To do:
From the line with "s.clock.now == t + 1" through the line with "without effect. -/", inclusive, return each line of the data below exactly and leave the rest out.

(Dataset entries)
——
-- ==== Sys2Proof/Machine/Twins.lean ====
section
/-! DEFINITION. The rows of twins and peers (spec 19_twin_and_peers): roles, the mirror's messages, takeover, the peer list. -/

namespace Sys2Proof.Machine

open Sys2Proof

/-! ### Roles -/

/-- A role and token take effect (R643, R644, R653, R658); a Geneel whose role changes, or which had none, starts SINGLE. -/
def State.assignRole (s : State) (role : Nat) (noAuto : Bool) (token : Nat) : State :=
  let same := s.twin.assigned && s.twin.role == role
  let s1 : State := { s with
    twin := { s.twin with
      role := role, assigned := true, token := token, noAuto := noAuto && role == 1, deposed := false, deposeDue := none
      mirror := if same then s.twin.mirror else .single
      unacked := if same then s.twin.unacked else [] }
    mail := if same then s.mail else { s.mail with gate := [] }
    clock := { s.clock with
      eligibleSince := if role = 1 then none else if same then s.clock.eligibleSince else some s.clock.now } }
  (if same then s1 else s1.openGate (2 ^ 32)).roleChanged

/-- ROLE_ASSIGN (R643, R644). -/
def opRoleAssign : HostOp := {
  opcode := 0x0D01, eff := .ei, jobs := .zero
  params := fun p _ s => checks [needLen p 16, need (le p.body 0 1 ≤ 1) (p.off 0),
    if le p.body 8 8 ≤ s.twin.token then .fail 0x40 0 else .ok]
  apply := fun p _ s =>
    let b := p.body
    if le b 8 8 ≤ s.twin.token then (s, .done 0x40 0 [])
    else (s.assignRole (le b 0 1) (bit (le b 1 1) 0) (le b 8 8), Fin.ok) }

/-- ROLE_ASSIGN. -/
def execRoleAssign (p : Packet) (s : State) : Host.Outcome State Fault Refusal := s.finish (s.command opRoleAssign p)

/-- Code of the mirror state (R653, R664). -/
def MirrorState.code : MirrorState → Nat
  | .inSync => 0
  | .resync => 1
  | .single => 2
  | .none => 3

/-- The 56 bytes of TWIN_STATUS (R664). -/
def State.twinStatus (s : State) : Bytes :=
  let t := s.twin
  let mib := 1048576
  let last := if t.role = 0 then (t.nextSeq + 2 ^ 32 - 1) % 2 ^ 32 else t.received
  let acked := if t.role = 0 then t.acked else t.received
  toLe 1 t.role ++ toLe 1 t.mirror.code ++ toLe 1 (t.heardRole.getD 0xFF)
    ++ toLe 1 (flag s.armed + 2 * flag t.noAuto + 4 * flag s.boltHasV2 + 8 * flag t.deposed)
    ++ toLe 8 t.token ++ toLe 8 t.heardToken ++ toLe 4 last ++ toLe 4 acked ++ toLe 6 t.heartbeatTick ++ toLe 6 t.takeoverTick
    ++ toLe 4 ((imageBytes t.image).length / mib) ++ toLe 4 (t.resyncBytes / mib) ++ toLe 4 t.takeovers ++ toLe 4 t.deltasResent

/-- TWIN_STATUS (R664). -/
def opTwinStatus : HostOp := {
  opcode := 0x0D02, jobs := .zero, query := true
  params := fun p _ _ => needLen p 0
  apply := fun _ _ s => (s, .result s.twinStatus) }

/-- TWIN_STATUS. -/
def execTwinStatus (p : Packet) (s : State) : Host.Outcome State Fault Refusal := s.finish (s.command opTwinStatus p)

/-- TAKEOVER (R656): FORCE permits a mirror state other than IN_SYNC. -/
def opTakeover : HostOp := {
  opcode := 0x0D05, eff := .ei, jobs := .zero
  params := fun p slot s => checks [needLen p 16,
    needRight (s.twin.role == 1) 5 slot,
    needRight (bit (le p.body 8 1) 0 || s.twin.mirror == .inSync) 5 slot,
    if le p.body 0 8 ≤ s.twin.token then .fail 0x40 0 else .ok]
  apply := fun p id s =>
    let slot := ((s.cmd id).map Cmd.master).getD 0
    if s.twin.role = 0 then (s, .done 0x20 (5 + 256 * slot) [])
    else if le p.body 0 8 ≤ s.twin.token then (s, .done 0x40 0 [])
    else if !bit (le p.body 8 1) 0 && s.twin.mirror != .inSync then (s, .done 0x20 (5 + 256 * slot) [])
    else (s.takeOver (le p.body 0 8), Fin.ok) }

/-- TAKEOVER. -/
def execTakeover (p : Packet) (s : State) : Host.Outcome State Fault Refusal := s.finish (s.command opTakeover p)

/-- DEPOSITION (R647), at the marker after the higher token was met. -/
def execDeposition (s : State) : Host.Outcome State Fault Refusal := match s.twin.deposeDue with
  | some t => s.finish (if s.isPrimary then s.depose t else s.modTwin (fun x => { x with deposeDue := none }))
  | none => s.finish s

/-- AUTOMATIC_TAKEOVER (R655, R657): at a marker, with the PRIMARY silent or a HALT_NOTICE since the previous marker. -/
def execAutomaticTakeover (s : State) : Host.Outcome State Fault Refusal :=
  let halted : Bool := match s.twin.haltNotice with
    | some t => s.clock.now == t + 1
    | none => false
  s.finish (if s.armed && (s.twinSilent || halted) then s.takeOver s.twin.token else s)

/-! ### The mirror's messages -/

/-- Only the twin sends these messages; others are discarded without effect. -/
def State.fromTwin (s : State) (m : Msg) (type : Nat) (act : State → State) : State :=
  s.fromGeneel m.src 0x0D type (fun t => if m.src = t.twinAddr then act t else t)

/-- A verdict that the twin holds from now on goes down the tree that it roots (R372). -/
def State.passVerdict (s : State) (item : Option MirrorItem) : State := match item with
  | some (.verdict id x) => match s.group id with
    | some g => s.sendVerdict g x
    | none => s
  | _ => s

/-- MIRROR_DELTA_RECEIVE (R372, R650 to R653): the next delta is held for its tick and acknowledged; one received before is acknowledged
again; after a gap the SECONDARY asks for a resync. While it counts as RESYNC it holds every delta. -/
def execMirrorDeltaReceive (m : Msg) (item : Option MirrorItem) (s : State) : Host.Outcome State Fault Refusal :=
  s.finish (s.fromTwin m 0x70 (fun t =>
    if t.twin.role = 0 ∨ t.twin.assigned = false then t
    else
      let b := m.body
      let seq := le b 0 4
      let d : Delta := {
        seq := seq, tick := le b 4 6, kind := le b 10 1, last := bit (le b 11 1) 0, obj := le b 12 4, data := b.drop 16
        item := item, at_ := t.clock.now }
      let ahead := (seq + 2 ^ 32 - t.twin.received) % 2 ^ 32
      if 2 ^ 31 ≤ ahead ∨ ahead = 0 ∨ t.twin.held.any (fun x => x.seq == seq) then t.sendMirrorAck
      else
        let keep (x : Twin) : Twin := { x with held := x.held ++ [d] }
        if t.twin.mirror = .resync then
          let t1 := t.modTwin keep
          (t1.modTwin (fun x => { x with received := runFrom (x.held.map Delta.seq) x.held.length x.received })).sendMirrorAck.passVerdict item
        else if ahead = 1 then (t.modTwin (fun x => { keep x with received := seq })).sendMirrorAck.passVerdict item
        else (t.modTwin keep).askResync))

/-- MIRROR_ACK_RECEIVE (R372, R651): messages, verdicts and completions that waited for the deltas covered go out. -/
def execMirrorAckReceive (m : Msg) (s : State) : Host.Outcome State Fault Refusal :=
  s.finish (s.fromTwin m 0x71 (fun t =>
    if !t.isPrimary then t
    else
      let n := le m.body 0 4
      (t.modTwin (fun x => { x with
        acked := max x.acked n, unacked := x.unacked.filter (fun d => decide (n < d.seq)) })).openGate n))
——
Finished task:
    | some t => s.clock.now == t + 1
    | none => false
  s.finish (if s.armed && (s.twinSilent || halted) then s.takeOver s.twin.token else s)

/-! ### The mirror's messages -/

/-- Only the twin sends these messages; others are discarded without effect. -/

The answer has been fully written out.